Project Lead, Dr Ariel Beresniak, Paris-Descartes University, says: "Costs and ethics are the principle considerations in public health. Without robust information and a systematic approach to compare costs and effectiveness of different measures or combination of measures, governments cannot make the right choices. The Fluresp project provides models based on rigorous data analysis for governments to develop a tailored response plan, so when an outbreak or pandemic hits, they are ready to make an informed response."

This approach will now be used to encourage and assist governments to better manage seasonal flu but also to prepare for pandemics.
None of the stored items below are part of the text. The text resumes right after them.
/-! ### `State.submit` -/

@[simp] theorem State.submit_limits (s : State) (c : JobConfig) : (s.submit c).limits = s.limits := rfl
@[simp] theorem State.submit_request (s : State) (c : JobConfig) :
    (s.submit c).request = if s.portOpen then some c else s.request := rfl
@[simp] theorem State.submit_result (s : State) (c : JobConfig) : (s.submit c).result = s.result := rfl
@[simp] theorem State.submit_cfg (s : State) (c : JobConfig) : (s.submit c).cfg = s.cfg := rfl
@[simp] theorem State.submit_phase (s : State) (c : JobConfig) : (s.submit c).phase = s.phase := rfl
@[simp] theorem State.submit_cur (s : State) (c : JobConfig) : (s.submit c).cur = s.cur := rfl
@[simp] theorem State.submit_fill (s : State) (c : JobConfig) : (s.submit c).fill = s.fill := rfl
@[simp] theorem State.submit_row (s : State) (c : JobConfig) : (s.submit c).row = s.row := rfl
@[simp] theorem State.submit_a0 (s : State) (c : JobConfig) : (s.submit c).a0 = s.a0 := rfl
@[simp] theorem State.submit_color (s : State) (c : JobConfig) : (s.submit c).color = s.color := rfl
@[simp] theorem State.submit_pos (s : State) (c : JobConfig) : (s.submit c).pos = s.pos := rfl
@[simp] theorem State.submit_ref (s : State) (c : JobConfig) : (s.submit c).ref = s.ref := rfl
@[simp] theorem State.submit_refValid (s : State) (c : JobConfig) : (s.submit c).refValid = s.refValid := rfl
@[simp] theorem State.submit_failures (s : State) (c : JobConfig) : (s.submit c).failures = s.failures := rfl
@[simp] theorem State.submit_lzwTab (s : State) (c : JobConfig) : (s.submit c).lzwTab = s.lzwTab := rfl
@[simp] theorem State.submit_lzwNext (s : State) (c : JobConfig) : (s.submit c).lzwNext = s.lzwNext := rfl
@[simp] theorem State.submit_lzwWidth (s : State) (c : JobConfig) : (s.submit c).lzwWidth = s.lzwWidth := rfl
@[simp] theorem State.submit_lzwPrev (s : State) (c : JobConfig) : (s.submit c).lzwPrev = s.lzwPrev := rfl
@[simp] theorem State.submit_lzwOut (s : State) (c : JobConfig) : (s.submit c).lzwOut = s.lzwOut := rfl
@[simp] theorem State.submit_encBits (s : State) (c : JobConfig) : (s.submit c).encBits = s.encBits := rfl
@[simp] theorem State.submit_out (s : State) (c : JobConfig) : (s.submit c).out = s.out := rfl
@[simp] theorem State.submit_freeCount (s : State) (c : JobConfig) : (s.submit c).freeCount = s.freeCount := rfl

/-- The port is open exactly where no job runs and none is pending. -/
theorem State.portOpen_iff {s : State} : s.portOpen = true ↔ s.phase = .idle ∧ s.request = none := by
  simp [State.portOpen]

/-- An open port takes the submission and nothing else changes. -/
theorem State.submit_of_open {s : State} (h : s.portOpen = true) (c : JobConfig) :
    s.submit c = { s with request := some c } := by
  simp [State.submit, h]

/-- A closed port refuses the submission: a job submitted or running is never displaced. -/
theorem State.submit_of_closed {s : State} (h : s.portOpen = false) (c : JobConfig) : s.submit c = s := by
  simp [State.submit, h]

end Sys2Proof.Machine
end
This will help them to deal with outbreaks effectively without unnecessary expense to the taxpayer.

Beresniak concludes: "We aim to work with health policy makers to allow them to benefit from our findings and help them develop an appropriate approach for assessing the most efficient strategies for different epidemic scenarios".

Background to the research and supporting quotes

The project brought together experts in public health, influenza, health economics and computer sciences from ten European countries, who analysed large datasets on past responses.
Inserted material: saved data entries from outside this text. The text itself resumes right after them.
-- ==== Sys2Proof/Laws/Ops.lean ====
section
/-!
SUPPORT. For each shared operation, what it can answer: if it answers a next state, then one of the listed cases holds.
-/
namespace Sys2Proof.Machine

/-- A painted state differs from the state before in the cells of the output buffer alone. -/
theorem State.paint_some {s t : State} {x0 x1 : Nat} {c : Color} (h : s.paint x0 x1 c = some t) :
    (x1 ≤ x0 ∧ t = s) ∨
    (x0 < x1 ∧ pixelAddr s.cfg.stride s.row (x1 - 1) < s.out.size ∧
      t = { s with out := { s.out with cells := s.out.cells.paint s.cfg.stride s.row c (x1 - x0) x0 } }) := by
  unfold State.paint at h
  split at h
  · exact .inl ⟨‹_›, by simpa using h.symm⟩
  · split at h
    · exact .inr ⟨by omega, ‹_›, by simpa using h.symm⟩
    · cases h

/-- Painting succeeds where the last pixel lies in the buffer. -/
theorem State.paint_eq {s : State} {x0 x1 : Nat} {c : Color}
    (h : x0 < x1 → pixelAddr s.cfg.stride s.row (x1 - 1) < s.out.size) :
    s.paint x0 x1 c =
      some { s with out := { s.out with cells := s.out.cells.paint s.cfg.stride s.row c (x1 - x0) x0 } } := by
  unfold State.paint
  split
  · rw [Nat.sub_eq_zero_of_le ‹_›]
    rfl
  · rw [if_pos (h (by omega))]

/-- Painting keeps the output buffer well-formed. -/
theorem State.paint_wf {s t : State} {x0 x1 : Nat} {c : Color} (h : s.paint x0 x1 c = some t)
    (hw : s.out.wf = true) : t.out.wf = true := by
  rcases State.paint_some h with ⟨-, rfl⟩ | ⟨hx, ha, rfl⟩
  · exact hw
  · refine Buffer.wf_iff.2 (Memory.paint_good _ _ _ _ (Buffer.wf_iff.1 hw) (.inr ?_))
    rwa [show x0 + (x1 - x0) - 1 = x1 - 1 by omega]

theorem State.clearRow_some {s t : State} (h : s.clearRow = some t) :
    (s.row + 1) * s.cfg.stride ≤ s.out.size ∧
      t = { s with out := { s.out with cells := s.out.cells.clear (s.row * s.cfg.stride) s.cfg.stride } } := by
  unfold State.clearRow at h
  split at h
  · exact ⟨‹_›, by simpa using h.symm⟩
  · cases h

/-- Clearing a row keeps the output buffer well-formed. -/
theorem State.clearRow_wf {s t : State} (h : s.clearRow = some t) (hw : s.out.wf = true) : t.out.wf = true := by
  obtain ⟨hr, rfl⟩ := State.clearRow_some h
  exact Buffer.wf_iff.2 (Memory.clear_good _ (Buffer.wf_iff.1 hw) (by rwa [← Nat.succ_mul]))

theorem Buffer.row_some {b : Buffer} {stride w k : Nat} {r : Row} (h : b.row stride w k = some r) :
    (k + 1) * stride ≤ b.size ∧ r = (List.range w).map (b.cells.pixel stride k) := by
  unfold Buffer.row at h
  split at h
  · exact ⟨‹_›, by simpa using h.symm⟩
  · cases h

/-- A row read from a buffer has `w` pixels. -/
theorem Buffer.row_length {b : Buffer} {stride w k : Nat} {r : Row} (h : b.row stride w k = some r) :
    r.length = w := by
  obtain ⟨-, rfl⟩ := Buffer.row_some h
  simp

/-- After a decoded row: the next Group 4 row, the next Group 3 row, or the end of the job. -/
theorem State.afterRow_cases (s : State) :
    (s.row + 1 < s.cfg.height ∧ s.cfg.op = .decodeG4 ∧ s.afterRow = State.start2D { s with row := s.row + 1 }) ∨
    (s.row + 1 < s.cfg.height ∧ s.cfg.op ≠ .decodeG4 ∧
      s.afterRow = { s with row := s.row + 1, phase := .lineStart }) ∨
    (s.cfg.height ≤ s.row + 1 ∧ s.afterRow = s.finish s.okResult) := by
  unfold State.afterRow
  split
  · split
    · exact .inl ⟨‹_›, ‹_›, rfl⟩
    · exact .inr (.inl ⟨‹_›, ‹_›, rfl⟩)
  · exact .inr (.inr ⟨by omega, rfl⟩)

theorem State.endLine_next {s t : State} (h : s.endLine = .next t) :
    ∃ r, s.out.row s.cfg.stride s.cfg.width s.row = some r ∧ t = (s.withReference r).afterRow := by
  unfold State.endLine at h
  split at h
  · exact ⟨_, ‹_›, by simpa using h.symm⟩
  · cases h

/-- Resumption: the next row's line, the end of the job, or the fallback. -/
theorem State.resumeFrom_cases (s : State) (p : Nat) :
    (∃ q, s.searchEol p = some q ∧ s.row + 1 < s.cfg.height ∧
      s.resumeFrom p = State.afterEol { s with cur := q + 12, row := s.row + 1 }) ∨
    (∃ q, s.searchEol p = some q ∧ s.cfg.height ≤ s.row + 1 ∧
      s.resumeFrom p = State.finish { s with cur := q + 12 } (State.okResult { s with cur := q + 12 })) ∨
    (s.searchEol p = none ∧
      s.resumeFrom p = s.finish (s.fallbackResult (s.failures + (s.cfg.height - (s.row + 1))))) := by
  unfold State.resumeFrom
  split
  · split
    · exact .inl ⟨_, ‹_›, ‹_›, rfl⟩
    · exact .inr (.inl ⟨_, ‹_›, by omega, rfl⟩)
  · exact .inr (.inr ⟨‹_›, rfl⟩)

/-- A raise: strict, Group 4 fallback, or Group 3 resumption. -/
theorem State.raise_next {s t : State} {e : FaxError} (h : s.raise e = .next t) :
    (s.cfg.tolerant = false ∧ t = s.cursorOpen.finish (errorResult e.status)) ∨
    (∃ u, s.cursorOpen.clearRow = some u ∧ s.cfg.tolerant = true ∧ s.cfg.op = .decodeG4 ∧
      t = u.finish (u.fallbackResult (u.cfg.height - u.row))) ∨
    (∃ u, s.cursorOpen.clearRow = some u ∧ s.cfg.tolerant = true ∧ s.cfg.op ≠ .decodeG4 ∧
      t = State.resumeFrom { u.refInvalidated with failures := u.failures + 1 } s.cur) := by
  unfold State.raise at h
  simp only at h
  split at h
  · split at h
    · cases h
    · split at h
      · exact .inr (.inl ⟨_, ‹_›, ‹_›, ‹_›, by simpa using h.symm⟩)
      · exact .inr (.inr ⟨_, ‹_›, ‹_›, ‹_›, by simpa using h.symm⟩)
  · rename_i ht
    exact .inl ⟨by simpa using ht, by simpa using h.symm⟩

/-- A raise stops only where a tolerant job's row lies outside the output buffer. -/
theorem State.raise_completes {s : State} (e : FaxError)
    (h : s.cfg.tolerant = true → (s.row + 1) * s.cfg.stride ≤ s.out.size) : ∃ t, s.raise e = .next t := by
  unfold State.raise
  simp only
  split
  · rename_i ht
    rw [State.clearRow, if_pos (by simpa using h ht)]
    dsimp only
    split
    · exact ⟨_, rfl⟩
    · exact ⟨_, rfl⟩
  · exact ⟨_, rfl⟩

/-- A taken job: refused by validation, or started. -/
theorem State.takeJob_next {s t : State} {op : Op} {begin : State → State} (h : s.takeJob op begin = .next t) :
    ∃ c, s.phase = .idle ∧ s.request = some c ∧ c.op = op ∧
      ((c.valid s.limits = true ∧ t = begin (s.jobStart c)) ∨
        (c.valid s.limits = false ∧
          t = { s with request := none, result := some (errorResult .preconditionViolation) })) := by
  unfold State.takeJob at h
  split at h
  · rename_i c hp hr
    split at h
    · split at h
      · exact ⟨c, hp, hr, ‹_›, .inl ⟨‹_›, by simpa using h.symm⟩⟩
      · rename_i hv
        exact ⟨c, hp, hr, ‹_›, .inr ⟨by simpa using hv, by simpa using h.symm⟩⟩
    · cases h
  · cases h

theorem State.endMode_next {s t : State} (h : s.endMode = .next t) :
    (s.a0 = (s.cfg.width : Int) ∧ s.endLine = .next t) ∨
    (s.a0 ≠ (s.cfg.width : Int) ∧ t = { s with phase := .modeWord }) := by
  unfold State.endMode at h
  split at h
  · exact .inl ⟨‹_›, h⟩
  · exact .inr ⟨‹_›, by simpa using h.symm⟩

/-- The end of a run, by its call site. -/
theorem State.endRun_next {s t : State} {site : RunSite} {x r : Nat} (h : s.endRun site x r = .next t) :
    (site = .line1D ∧ s.pos + r = s.cfg.width ∧ State.endLine { s with pos := s.pos + r } = .next t) ∨
    (site = .line1D ∧ s.pos + r ≠ s.cfg.width ∧
      t = { s with pos := s.pos + r, color := flipColor s.color, phase := .run .line1D (s.pos + r) 0 }) ∨
    (site = .horizontal1 ∧ t = { s with phase := .run .horizontal2 (x + r) 0 }) ∨
    (site = .horizontal2 ∧ State.endMode { s with a0 := ((x + r : Nat) : Int) } = .next t) := by
  cases site with
  | line1D =>
    simp only [State.endRun] at h
    split at h
    · exact .inl ⟨rfl, ‹_›, h⟩
    · exact .inr (.inl ⟨rfl, ‹_›, by simpa using h.symm⟩)
  | horizontal1 =>
    simp only [State.endRun] at h
    exact .inr (.inr (.inl ⟨rfl, by simpa using h.symm⟩))
  | horizontal2 => exact .inr (.inr (.inr ⟨rfl, h⟩))

/-- One decoded run word: an overrun, the end of the run, or a makeup word. -/
theorem State.decodeRunWord_next {s t : State} {len : Nat} {e : RunEntry} {site : RunSite} {x total : Nat}
    (h : s.decodeRunWord len e site x total = .next t) :
    (s.cfg.width < x + total + e.run ∧ s.raise .overrunError = .next t) ∨
    (∃ u, x + total + e.run ≤ s.cfg.width ∧
      s.paint (x + total) (x + total + e.run) (s.runColor site) = some u ∧
      ((e.terminating = true ∧ (u.advanced len).endRun site x (total + e.run) = .next t) ∨
        (e.terminating = false ∧ t = { u.advanced len with phase := .run site x (total + e.run) }))) := by
  unfold State.decodeRunWord at h
  split at h
  · exact .inl ⟨‹_›, h⟩
  · split at h
    · cases h
    · refine .inr ⟨_, by omega, ‹_›, ?_⟩
      split at h
      · exact .inl ⟨‹_›, h⟩
      · rename_i ht
        exact .inr ⟨by simpa using ht, by simpa using h.symm⟩

/-- The end of a mode of the encoder: the next mode, the next row, or the end of block. -/
theorem State.endEncodeMode_next {s t : State} (h : s.endEncodeMode = .next t) :
    (s.a0 < (s.cfg.width : Int) ∧ t = { s with phase := .encodeMode }) ∨
    (∃ r, (s.cfg.width : Int) ≤ s.a0 ∧ s.inputRow = some r ∧
      ((s.row + 1 < s.cfg.height ∧ t = State.startEncodeRow { s with ref := r, row := s.row + 1 }) ∨
        (s.cfg.height ≤ s.row + 1 ∧ t = { s with ref := r, phase := .encodeEnd }))) := by
  unfold State.endEncodeMode at h
  split at h
  · exact .inl ⟨‹_›, by simpa using h.symm⟩
  · split at h
    · cases h
    · refine .inr ⟨_, by omega, ‹_›, ?_⟩
      simp only at h
      split at h
      · exact .inl ⟨‹_›, by simpa using h.symm⟩
      · exact .inr ⟨by omega, by simpa using h.symm⟩

/-- One emitted run word, in the first or the second run of a horizontal mode. -/
theorem State.emitRunWord_next {s t : State} {i : Instr} {e : RunEntry} (h : s.emitRunWord i e = .next t) :
    (∃ left a1 a2, s.phase = .encodeRun1 left a1 a2 ∧ i = encoderRunWord s.color left ∧
      ((e.terminating = true ∧ t = { s.emit (encode 0 i) with phase := .encodeRun2 (a2 - a1) a2 }) ∨
        (e.terminating = false ∧ t = { s.emit (encode 0 i) with phase := .encodeRun1 (left - e.run) a1 a2 }))) ∨
    (∃ left a2, s.phase = .encodeRun2 left a2 ∧ i = encoderRunWord (flipColor s.color) left ∧
      ((e.terminating = true ∧ State.endEncodeMode { s.emit (encode 0 i) with a0 := (a2 : Int) } = .next t) ∨
        (e.terminating = false ∧ t = { s.emit (encode 0 i) with phase := .encodeRun2 (left - e.run) a2 }))) := by
  unfold State.emitRunWord at h
  split at h
  · rename_i left a1 a2 hp
    split at h
    · refine .inl ⟨left, a1, a2, hp, ‹_›, ?_⟩
      simp only at h
      split at h
      · exact .inl ⟨‹_›, by simpa using h.symm⟩
      · rename_i ht
        exact .inr ⟨by simpa using ht, by simpa using h.symm⟩
    · cases h
  · rename_i left a2 hp
    split at h
    · refine .inr ⟨left, a2, hp, ‹_›, ?_⟩
      simp only at h
      split at h
      · exact .inl ⟨‹_›, h⟩
      · rename_i ht
        exact .inr ⟨by simpa using ht, by simpa using h.symm⟩
    · cases h
  · cases h

/-- A run word is decoded in a run of its colour, or emitted. -/
theorem State.runWord_next {s t : State} {i : Instr} {e : RunEntry} (h : s.runWord i e = .next t) :
    (∃ site x total, s.phase = .run site x total ∧ runSpaceHas e.space (s.runColor site) = true ∧
      s.decodeRunWord (encode 0 i).length e site x total = .next t) ∨
    s.emitRunWord i e = .next t := by
  unfold State.runWord at h
  split at h
  · split at h
    · exact .inl ⟨_, _, _, ‹_›, ‹_›, h⟩
    · cases h
  · exact .inr h

/-- A mode word is executed at a mode position, or emitted where the encoder chooses it. -/
theorem State.atModeWord_next {s t : State} {i : Instr} {dec : State → Out} {enc : Row → State → Out}
    (h : s.atModeWord i dec enc = .next t) :
    (s.phase = .modeWord ∧ dec s = .next t) ∨
    (∃ r, s.phase = .encodeMode ∧ s.inputRow = some r ∧ s.encoderMode r = i ∧ enc r s = .next t) := by
  unfold State.atModeWord at h
  split at h
  · exact .inl ⟨‹_›, h⟩
  · split at h
    · cases h
    · split at h
      · exact .inr ⟨_, ‹_›, ‹_›, ‹_›, h⟩
      · cases h
  · cases h

theorem State.pass_next {s t : State} (h : s.pass = .next t) :
    ∃ u, s.paint s.a0p s.b2 s.color = some u ∧ State.endMode { u.advanced 4 with a0 := (s.b2 : Int) } = .next t := by
  unfold State.pass at h
  split at h
  · cases h
  · exact ⟨_, ‹_›, h⟩

/-- A vertical mode: in range, or an overrun. -/
theorem State.vertical_next {s t : State} {i : Instr} {d : Int} (h : s.vertical i d = .next t) :
    (∃ u, s.a0 < (s.b1 : Int) + d ∧ (s.b1 : Int) + d ≤ (s.cfg.width : Int) ∧
      s.paint s.a0p ((s.b1 : Int) + d).toNat s.color = some u ∧
      State.endMode (State.flipped { u.advanced (encode 0 i).length with a0 := (s.b1 : Int) + d }) = .next t) ∨
    (¬(s.a0 < (s.b1 : Int) + d ∧ (s.b1 : Int) + d ≤ (s.cfg.width : Int)) ∧ s.raise .overrunError = .next t) := by
  unfold State.vertical at h
  simp only at h
  split at h
  · rename_i hr
    split at h
    · cases h
    · exact .inl ⟨_, hr.1, hr.2, ‹_›, h⟩
  · exact .inr ⟨‹_›, h⟩

/-- An image word of uncompressed mode: an overrun, or its pixels. -/
theorem State.uncompressedImage_next {s t : State} {i : Instr} {z : Nat} {black : Bool}
    (h : s.uncompressedImage i z black = .next t) :
    s.phase = .uncompressed ∧
    ((s.cfg.width < s.pos + (z + black.toNat) ∧ s.raise .overrunError = .next t) ∨
      (∃ u v, s.pos + (z + black.toNat) ≤ s.cfg.width ∧ s.paint s.pos (s.pos + z) .white = some u ∧
        u.paint (s.pos + z) (s.pos + (z + black.toNat)) .black = some v ∧
        t = { v.advanced (encode 0 i).length with pos := s.pos + (z + black.toNat) })) := by
  unfold State.uncompressedImage at h
  split at h
  · refine ⟨‹_›, ?_⟩
    simp only at h
    split at h
    · exact .inl ⟨‹_›, h⟩
    · split at h
      · cases h
      · split at h
        · cases h
        · exact .inr ⟨_, _, by omega, ‹_›, ‹_›, by simpa using h.symm⟩
  · cases h

/-- An exit word of uncompressed mode: an overrun, or back to 2D coding. -/
theorem State.uncompressedExit_next {s t : State} {i : Instr} {n : Nat} {b : Bool}
    (h : s.uncompressedExit i n b = .next t) :
    s.phase = .uncompressed ∧
    ((s.cfg.width < s.pos + n ∧ s.raise .overrunError = .next t) ∨
      (∃ u, s.pos + n ≤ s.cfg.width ∧ s.paint s.pos (s.pos + n) .white = some u ∧
        State.endMode { u.advanced (encode 0 i).length with
          pos := s.pos + n, color := tagColor b, a0 := ((s.pos + n : Nat) : Int) } = .next t)) := by
  unfold State.uncompressedExit at h
  split at h
  · refine ⟨‹_›, ?_⟩
    split at h
    · exact .inl ⟨‹_›, h⟩
    · split at h
      · cases h
      · exact .inr ⟨_, by omega, ‹_›, h⟩
  · cases h

theorem State.atLzwCode_next {s t : State} {body : State → Out} (h : s.atLzwCode body = .next t) :
    s.phase = .lzw ∧ body (s.advanced s.lzwWidth) = .next t := by
  unfold State.atLzwCode at h
  split at h
  · exact ⟨‹_›, h⟩
  · cases h

/-- Leaving the LZW loop: the job ends `OK`, with the predictor reversed if it is asked for. -/
theorem State.finishLzw_next {s t : State} (h : s.finishLzw = .next t) :
    (s.cfg.predictor = .horizontal ∧ ∃ u, s.unpredict = some u ∧ t = u.finish u.okResult) ∨
    (s.cfg.predictor ≠ .horizontal ∧ t = s.finish s.okResult) := by
  unfold State.finishLzw at h
  split at h
  · split at h
    · exact .inl ⟨‹_›, _, ‹_›, by simpa using h.symm⟩
    · cases h
  · exact .inr ⟨‹_›, by simpa using h.symm⟩

/-- An added entry: the implicit reset, or one entry more and the code as the previous one. -/
theorem State.addEntry_cases (s : State) (code : Nat) (new : List Byte) :
    (s.lzwNext + 1 = 4095 ∧ s.addEntry code new = s.initTable) ∨
    (s.lzwNext + 1 ≠ 4095 ∧
      s.addEntry code new =
        { s with
          lzwTab := s.lzwTab.set s.lzwNext new, lzwNext := s.lzwNext + 1,
          lzwWidth := widthAfterAdd (s.lzwNext + 1) s.lzwWidth, lzwPrev := some code }) := by
  by_cases hn : s.lzwNext + 1 = 4095
  · exact .inl ⟨hn, if_pos hn⟩
  · exact .inr ⟨hn, if_neg hn⟩

/-- A step executes the fetched instruction or handles the event. -/
theorem step_word {s : State} {i : Instr} (h : s.fetch = .word i) : step s = exec i s := by
  simp [step, h]

theorem step_event {s : State} {e : Event} (h : s.fetch = .event e) : step s = s.handle e := by
  simp [step, h]

end Sys2Proof.Machine
end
The project looked at six levels of outbreak severity - from seasonal flu to a severe pandemic.

It examined 18 common public health responses including: sanitation (eg hand washing campaigns), controlling infection spread (eg closing schools), immunisation of different groups, antiviral distribution, and care for the sick.

Finally it looked at how effectively each reduced mortality and morbidity.

Each scenario was then given a 'Cost per Success' ratio. This provides a robust way to compare different scenarios in different situations and allows the development of reliable models.

The project was tested in four pilot European target countries (France, Italy, Poland and Romania).

Dr Pasi Penttinen, Head of disease programme, Influenza and other respiratory viruses, European Centre for Disease Prevention and Control: "We live under the constant threat of a pandemic and we need robust tools in place for proper preparedness. We have not yet appreciated the possibilities which large datasets can offer in healthcare planning, and the Fluresp project is the first step towards effectively harnessing them. Furthermore, its success may provide a systematic approach for developing new evidences in public health decision making."

Dr Sylvie Briand, Pandemic and Epidemic Disease department (PED) Director at the World Health Organisation, and collaborating partner on the project: "Governments must have a regularly updated plan for different scenarios that they can implement when a pandemic looms. Whilst they can't plan for everything, it is very important to define response scenarios in advance so they have a framework to work from."

Dr Jean-Paul Kress, CEO, Sanofi Pasteur MSD: "The Fluresp approach confirms that vaccination programmes against human influenza are effective not only in reducing flu mortality and morbidity, but are also cost effective when targeting the general population".